EGU establishes new award for Earth, planetary and space science journalism

26 February 2019

The Angela Croome Award is the newest addition to the EGU awards and medals portfolio. It aims to recognise journalists who show continued, excellent and successful reporting of Earth, space or planetary sciences.

Communicating science to the public is increasingly important in today’s society. By establishing the Angela Croome Award, the EGU seeks to recognise the role science journalists play in informing decision making and increasing public awareness of the global challenges humanity and our planet are facing. The award, for Earth, planetary or space science journalism, rewards excellence in bringing new science information or concepts to the public’s attention, with particular emphasis on discoveries that are relevant to Europe or European citizens. It also recognises individuals who make Earth, planetary or space sciences more accessible and interesting to general audiences, with an objective, clear and constructive approach.

The award is named after Angela Croome, a pioneering UK science journalist who specialised in reporting space research and underwater archaeology. A respected science correspondent, she worked for the BBC in the 1950s and later as a freelance journalist, writing for Nature, New Scientist and the Daily Telegraph, among other publications.

Submissions for this and other EGU 2020 awards and medals are accepted until 15 June. Both EGU members and non-members can nominate candidates for the Angela Croome Award and self-nominations are accepted. The first Angela Croome awardee is anticipated to be honoured at the EGU General Assembly 2020.

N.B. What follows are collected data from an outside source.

/-- The outcomes of a decode that passed its length check (R197). -/
theorem decodeWord_err_mem {rx : List Symbol} (hn : rx.length ≤ 255) (t : Nat) :
    (decodeWord rx t).err ∈ [.ok, .divByZero, .tooManyErasures, .tooManyErrors] := by
  obtain ⟨loc, hloc, -⟩ :=
    locatorIsNormal (forneySyndromes (syndrome (workingCopy rx) t) (erasures rx) rx.length)
  have hcase := decodeWord_case hn hloc
  generalize decodeWord rx t = r at hcase ⊢
  cases hcase with
  | tooManyErasures => simp
  | zeroSyndrome => simp
  | failed => rcases locationOutcome_cases loc (erasures rx) rx.length t with h | h | h <;> simp [h]
  | corrected => simp

@[simp] theorem applyReport_err (s : State) (r : DecodeReport) : (applyReport s r).err = r.err := by
  rw [applyReport_eq]

/-- The column "raised by" of R190, read by command. -/
def reportableErrors : Instr → List ErrorKind
  | .gfMul => [.ok]
  | .gfDiv => [.ok, .divByZero]
  | .gfPow => [.ok, .logOfZero]
  | .gfInv => [.ok, .logOfZero]
  | .rsConfig _ => [.ok]
  | .rsEncode _ => [.ok, .length]
  | .rsSyndrome _ => [.ok, .length]
  | .rsDecode _ => [.ok, .divByZero, .tooManyErasures, .tooManyErrors, .length]

/-- The answers of a command whose snapshot is p: it completes with one of its errors, or it stops on an entry of BUF
that holds no value (R48). -/
inductive CommandAnswer (p : Pending) (i : Instr) : Result → Prop where
  | completes {t : State} (herr : t.err ∈ reportableErrors i) : CommandAnswer p i (.next t)
  | unwritten {j : Nat} (hj : j < 255) (hread : p.buf.read j = none) : CommandAnswer p i (.fault .unwrittenSymbol)

/-- A field command reports OK or the one failure of its rule (R38). -/
theorem completeField_answer {p : Pending} {i : Instr} (s : State) {r : Except ErrorKind Byte}
    (hok : .ok ∈ reportableErrors i) (herror : ∀ e, r = .error e → e ∈ reportableErrors i) :
    CommandAnswer p i (.next (completeField s r)) := by
  cases r with
  | ok v => exact .completes hok
  | error e => exact .completes (herror e rfl)

section

variable {s : State} {p : Pending} (hp : s.pending = some p)

include hp

/-- A block command fails its length check, stops on one of the n entries that it reads, or completes with what it
computes from them. -/
theorem blockCommand_answer {i : Instr} {k n : Nat} (hi : i = .rsEncode k ∨ i = .rsSyndrome k ∨ i = .rsDecode k)
    (hn : n ≤ k + p.cfgT.toNat)
    (hnone : k + p.cfgT.toNat ≤ 255 → p.buf.readFrom 0 n = none → exec i s = .fault .unwrittenSymbol)
    (hsome : k + p.cfgT.toNat ≤ 255 → ∀ xs, p.buf.readFrom 0 n = some xs →
      ∃ t, exec i s = .next t ∧ t.err ∈ reportableErrors i) :
    CommandAnswer p i (exec i s) := by
  rcases Nat.lt_or_ge 255 (k + p.cfgT.toNat) with hlong | hle
  · rw [exec_of_too_long hp hlong hi]
    exact .completes (by rcases hi with rfl | rfl | rfl <;> simp [reportableErrors])
  cases hread : p.buf.readFrom 0 n with
  | none =>
    obtain ⟨j, hj, hentry⟩ := Memory.readFrom_eq_none.1 hread
    rw [hnone hle hread]
    exact .unwritten (hj.trans_le (hn.trans hle)) (Nat.zero_add j ▸ hentry)
  | some xs =>
    obtain ⟨t, hexec, herr⟩ := hsome hle xs hread
    rw [hexec]
    exact .completes herr

/-- What every command answers (R190, R196). -/
theorem exec_answer (i : Instr) : CommandAnswer p i (exec i s) := by
  cases i with
  | gfMul =>
    rw [exec_gfMul hp]
    exact completeField_answer s (by simp [reportableErrors]) nofun
  | gfDiv =>
    rw [exec_gfDiv hp]
    exact completeField_answer s (by simp [reportableErrors]) fun e he => by simp [reportableErrors, gdiv_error he]
  | gfPow =>
    rw [exec_gfPow hp]
    exact completeField_answer s (by simp [reportableErrors]) fun e he => by simp [reportableErrors, gpow_error he]
  | gfInv =>
    rw [exec_gfInv hp]
    exact completeField_answer s (by simp [reportableErrors]) fun e he => by simp [reportableErrors, ginv_error he]
  | rsConfig n =>
    rw [exec_rsConfig hp]
    exact .completes (by simp [reportableErrors])
  | rsEncode k =>
    refine blockCommand_answer hp (.inl rfl) (Nat.le_add_right ..) (execRsEncode_unwritten hp) fun hle xs hxs => ?_
    exact ⟨_, exec_rsEncode hp hle (messageOf_eq_some.2 ⟨xs, hxs, rfl⟩), by simp [reportableErrors]⟩
  | rsSyndrome k =>
    refine blockCommand_answer hp (.inr (.inl rfl)) le_rfl (execRsSyndrome_unwritten hp) fun hle rx hrx => ?_
    exact ⟨_, exec_rsSyndrome hp hle hrx, by simp [reportableErrors]⟩
  | rsDecode k =>
    refine blockCommand_answer hp (.inr (.inr rfl)) le_rfl (execRsDecode_unwritten hp) fun hle rx hrx => ?_
    have herr := decodeWord_err_mem ((Memory.readFrom_length hrx).trans_le hle) p.cfgT.toNat
    exact ⟨_, exec_rsDecode hp hle hrx, by rw [applyReport_err]; exact List.mem_append_left [.length] herr⟩

end

/-- Settles O56: a command that answers a next state had one pending, and each command's answers are known. -/
theorem commandsReportOnlyTheirErrors : Obligations.CommandsReportOnlyTheirErrors := by
  intro i s t h
  suffices herr : t.err ∈ reportableErrors i by cases i <;> exact herr
  cases hp : s.pending with
  | none => cases i <;> cases (withPending_none hp _).symm.trans h
  | some p =>
    have hanswer := exec_answer hp i
    rw [h] at hanswer
    cases hanswer with
    | completes herr => exact herr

The new EGU honour is a complement to the EGU Science Journalism Fellowship, an award to encourage excellence in geoscience reporting through funding innovative proposals to report on geoscientific research not yet in the public sphere. The fellowships offer journalists the opportunity to follow geoscientists on location and to develop an in-depth understanding of their research questions, approaches, findings and motivation.

More information

The European Geosciences Union (EGU) is Europe’s premier geosciences union, dedicated to the pursuit of excellence in the Earth, planetary, and space sciences for the benefit of humanity, worldwide. It is a non-profit interdisciplinary learned association of scientists founded in 2002 with headquarters in Munich, Germany. The EGU publishes a number of diverse scientific journals, which use an innovative open access format, and organises a number of topical meetings, and education and outreach activities. Its annual General Assembly is the largest and most prominent European geosciences event, attracting over 14,000 scientists from all over the world. The meeting’s sessions cover a wide range of topics, including volcanology, planetary exploration, the Earth’s internal structure and atmosphere, climate, energy, and resources. The next EGU General Assembly is taking place in Vienna, Austria, from 7 to 12 April 2019. For more information and press registration, please check, or follow the EGU on Twitter and Facebook.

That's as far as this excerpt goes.